Arabella was what you would call a classic beauty. Her skin was like new milk, her hair a deep chestnut brown. Her eyes open, her face welcoming, always ready with a smile. Sondy was tall, thin, also lovely, but a little sharp and angular, a tightness around her mouth. Her hair was a blonde not often found in nature, almost white. And her eyes were gray-green, an angry ocean. 

Two sisters, nothing alike. 

The year was 2001, and Arabella was a social worker in New York City. For the past eight years, she had dedicated her life to helping others. Arabella was a matchmaker. Not in the traditional sense, although sometimes in that way too. But if Arabella read a book someone she knew might like, she made a note to tell them. If someone posted about looking for housing, she made sure to put them in touch with the person who posted an ad. Even people she barely knew benefited from her benevolence. 

It seemed to Sondy that Arabella’s generosity bordered on compulsion. Sondy didn’t like helping people. She found others demanding and always said if you give someone an inch, they’ll take a mile. Sondy was very, very rich. She had married young and well. Her life in upstate New York resembled the pages of a glossy magazine. 

Sondy was only ever truly generous with Arabella.

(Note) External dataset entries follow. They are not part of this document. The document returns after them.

-- ==== Sys2Proof/Laws/Bounds.lean ====
section
/-! SUPPORT. The bounds of stacks and queues (Safety.lean, `Node.within`) through every operation, one lemma each: an operation
keeps them with the same responses owed, a response uses one up, and a command taken owes one. -/

namespace Sys2Proof.Machine

/-! ## The bounds by their parts -/

/-- The bounds with a limit `lim` of its own for the stack of each zone. -/
def Node.fits (n : Node) (lim : Nat → Nat) (owe : Nat) : Prop :=
  (∀ z, (n.stack z).length ≤ lim z) ∧ n.library.ops.length ≤ 4 ∧ n.library.readWaits.length ≤ 4 ∧
    n.heldResponses + owe ≤ n.lane.reservations ∧ n.lane.outbound.length + n.lane.reservations ≤ 8 ∧
    sendListOk n.calls.sendList = true ∧ n.calls.records.length ≤ 8

/-- Six layers in every zone (R67). -/
def six (_z : Nat) : Nat := 6

/-- The bounds by their parts. -/
theorem Node.within_iff (n : Node) (owe : Nat) : n.within owe = true ↔ n.fits six owe := by
  have hz : (∀ r ∈ n.mixer.zones, r.stack.length ≤ 6) ↔ ∀ z, (n.stack z).length ≤ 6 := by
    constructor
    · intro h z
      unfold Node.stack Node.zone
      rw [List.getD_eq_getElem?_getD]
      cases e : n.mixer.zones[z]? with
      | none => simp [Zone.reset]
      | some r => exact h r (List.mem_of_getElem? e)
    · intro h r hr
      obtain ⟨i, hi, rfl⟩ := List.mem_iff_getElem.1 hr
      have := h i
      unfold Node.stack Node.zone at this
      rwa [List.getD_eq_getElem _ _ hi] at this
  simp only [Node.within, Bool.and_eq_true, List.all_eq_true, decide_eq_true_eq, and_assoc, hz, Node.fits, six]
  rfl

/-- A fold of an operation that keeps the bounds keeps them. -/
theorem foldl_fits {α : Type} {lim : Nat → Nat} {owe : Nat} (f : Node → α → Node)
    (h : ∀ n a, n.fits lim owe → (f n a).fits lim owe) (l : List α) (n : Node) (hw : n.fits lim owe) :
    (l.foldl f n).fits lim owe := by
  induction l generalizing n with
  | nil => exact hw
  | cons a l ih => exact ih (f n a) (h n a hw)

/-- Parts that differ in nothing the bounds read. -/
theorem Node.fits_of {m n : Node} {lim : Nat → Nat} {owe : Nat} (hs : ∀ z, (m.stack z).length = (n.stack z).length)
    (hl : m.library = n.library) (ht : m.slots.talks = n.slots.talks) (hp : m.players.waits = n.players.waits)
    (hr : m.lane.reservations = n.lane.reservations) (ho : m.lane.outbound = n.lane.outbound)
    (hc : m.calls.sendList = n.calls.sendList) (hd : m.calls.records.length = n.calls.records.length)
    (hw : n.fits lim owe) : m.fits lim owe := by
  unfold Node.fits Node.heldResponses at hw ⊢
  rw [hl, ht, hp, hr, ho, hc, hd]
  exact ⟨fun z => hs z ▸ hw.1 z, hw.2⟩

/-- More owed is within the same bounds with less owed. -/
theorem Node.fits_mono {n : Node} {lim : Nat → Nat} {a b : Nat} (h : a ≤ b) (hw : n.fits lim b) : n.fits lim a :=
  ⟨hw.1, hw.2.1, hw.2.2.1, by have := hw.2.2.2.1; omega, hw.2.2.2.2⟩

/-- A call record that is not IDLE is one of the 8. -/
theorem Node.live_lt {n : Node} {lim : Nat → Nat} {owe : Nat} (hw : n.fits lim owe) {r : Nat} (h : (n.call r).state ≠ .idle) :
    r < 8 := by
  by_contra hr
  apply h
  have := hw.2.2.2.2.2.2
  unfold Node.call
  rw [List.getD_eq_default _ _ (by omega)]
  rfl

/-- The stack of a zone after another is put in. -/
theorem Node.stack_setStack_len (n : Node) (z y : Nat) (st : List Layer) :
    ((n.setStack z st).stack y).length ≤ if y = z then st.length else (n.stack y).length := by
  unfold Node.setStack Node.modZone Node.stack Node.zone
  simp only [List.getD_eq_getElem?_getD, List.getElem?_modify]
  cases h : n.mixer.zones[y]? with
  | none => simp [Zone.reset]
  | some r =>
    by_cases e : y = z
    · simp [e]
    · simp [e, Ne.symm e]

/-- A stack within its limit put in keeps the bounds. -/
theorem Node.setStack_fits (n : Node) (z : Nat) (st : List Layer) {lim : Nat → Nat} {owe : Nat} (hs : st.length ≤ lim z)
    (hw : n.fits lim owe) : (n.setStack z st).fits lim owe := by
  refine ⟨fun y => (n.stack_setStack_len z y st).trans ?_, hw.2⟩
  split
  · rename_i e; exact e ▸ hs
  · exact hw.1 y

/-- An update of a zone record that leaves its stack alone keeps the bounds. -/
theorem Node.modZone_fits (n : Node) (z : Nat) (f : Zone → Zone) (hf : ∀ r, (f r).stack.length = r.stack.length)
    {lim : Nat → Nat} {owe : Nat} (hw : n.fits lim owe) : (n.modZone z f).fits lim owe := by
  refine ⟨fun y => le_of_eq_of_le ?_ (hw.1 y), hw.2⟩
  unfold Node.modZone Node.stack Node.zone
  simp only [List.getD_eq_getElem?_getD, List.getElem?_modify]
  cases h : n.mixer.zones[y]? with
  | none => simp
  | some r => by_cases e : z = y <;> simp [e, hf]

She paid her younger sister’s rent for her small two-bedroom Brooklyn apartment, gifted her random cashmere sweaters, and always picked up the tab when they went out for dinner or shopping. The elder sibling by five years, Sondy had been taking care of Arabella for as long as she could remember. Arabella was young and, of course, didn’t know she was loved.                                                                    


Arabella awoke and something hurt. She reached down, the wetness spreading between her legs. Her fingers were covered in bright red blood. The ache was primal, radiating from her thighs to her bellybutton. She didn’t think she would start crying until she realized she already was. She rolled over and called Sondy.


Sondy was tired. Just this morning, she had already gone for a run, done pilates, and gotten coffee with an acquaintance. When she saw Arabella was calling, she knew right away that her sister would make her more tired. 

Arabella told her about the lost baby, her voice thick and mucusy from crying, and Sondy listened. Sondy had a decision to make. She could, if she wanted, help Arabella have a baby. 

Sondy worried that Arabella having a baby would further complicate her life. But she didn’t know if she had it in her to refuse Arabella anything — even if Arabella never knew what she was asking for, or what the cost was. 


Sondy picked up the phone and dialed the number given to her. On the other end was a periodic chime, similar to how the phone rings when you make an international call. The voice on the other end greeted her by name. She said her greetings and one hundred words of devotion.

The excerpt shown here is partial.